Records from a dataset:
-- ==== Sys2Proof/Machine/Operands.lean ====
section
/-! DEFINITION. The operand fields a command reads from ARG0, ARG1 and ARG2 (30_encoding.md R113, 43_refsig.md
R230). Every field is unsigned; bits a command does not name are ignored. -/

namespace Sys2Proof.Machine

/-- PRBS_SEED: ARG0[30:0] (30_encoding.md R113). -/
def State.argSeed (s : State) : BitVec 31 := s.arg0.extractLsb' 0 31

/-- PRBS_SKIP: ARG0[31:0], the bit count K (30_encoding.md R113). -/
def State.argSkip (s : State) : Nat := s.arg0.toNat

/-- QAM_MAP: bit b(i) of the group is ARG0[i] (42_qam.md R203). -/
def State.argBit (s : State) (i : Nat) : Bool := s.arg0.getLsbD i

/-- First resource block RB0: ARG0[8:0] (30_encoding.md R113). -/
def State.argRb0 (s : State) : Nat := (s.arg0.extractLsb' 0 9).toNat

/-- Resource-block count NRBF: ARG0[24:16] (30_encoding.md R113). -/
def State.argNrbf (s : State) : Nat := (s.arg0.extractLsb' 16 9).toNat

/-- First frame symbol L0: ARG1[11:0] (30_encoding.md R113). -/
def State.argL0 (s : State) : Nat := (s.arg1.extractLsb' 0 12).toNat

/-- Symbol count NL: ARG1[27:16] (30_encoding.md R113). -/
def State.argNl (s : State) : Nat := (s.arg1.extractLsb' 16 12).toNat

/-- Slot index in the frame, SLOT: ARG1[7:0] (43_refsig.md R230). -/
def State.argSlot (s : State) : Nat := (s.arg1.extractLsb' 0 8).toNat

/-- Symbol index in the slot, SYMB: ARG1[11:8] (43_refsig.md R230). -/
def State.argSymb (s : State) : Nat := (s.arg1.extractLsb' 8 4).toNat

/-- SSB index: ARG1[17:12] (43_refsig.md R230). -/
def State.argSsb (s : State) : Nat := (s.arg1.extractLsb' 12 6).toNat

/-- Half-frame bit HF: ARG1[18] (43_refsig.md R230). -/
def State.argHf (s : State) : Nat := (s.arg1.extractLsb' 18 1).toNat

/-- Raw seed: ARG2[30:0] (43_refsig.md R233). -/
def State.argRawSeed (s : State) : BitVec 31 := s.arg2.extractLsb' 0 31

end Sys2Proof.Machine
end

The task:
Restate word for word the lines above, beginning at the first one and ending at the line that carries "K (30_encoding.md R113). -/".

Your response:
-- ==== Sys2Proof/Machine/Operands.lean ====
section
/-! DEFINITION. The operand fields a command reads from ARG0, ARG1 and ARG2 (30_encoding.md R113, 43_refsig.md
R230). Every field is unsigned; bits a command does not name are ignored. -/

namespace Sys2Proof.Machine

/-- PRBS_SEED: ARG0[30:0] (30_encoding.md R113). -/
def State.argSeed (s : State) : BitVec 31 := s.arg0.extractLsb' 0 31

/-- PRBS_SKIP: ARG0[31:0], the bit count K (30_encoding.md R113). -/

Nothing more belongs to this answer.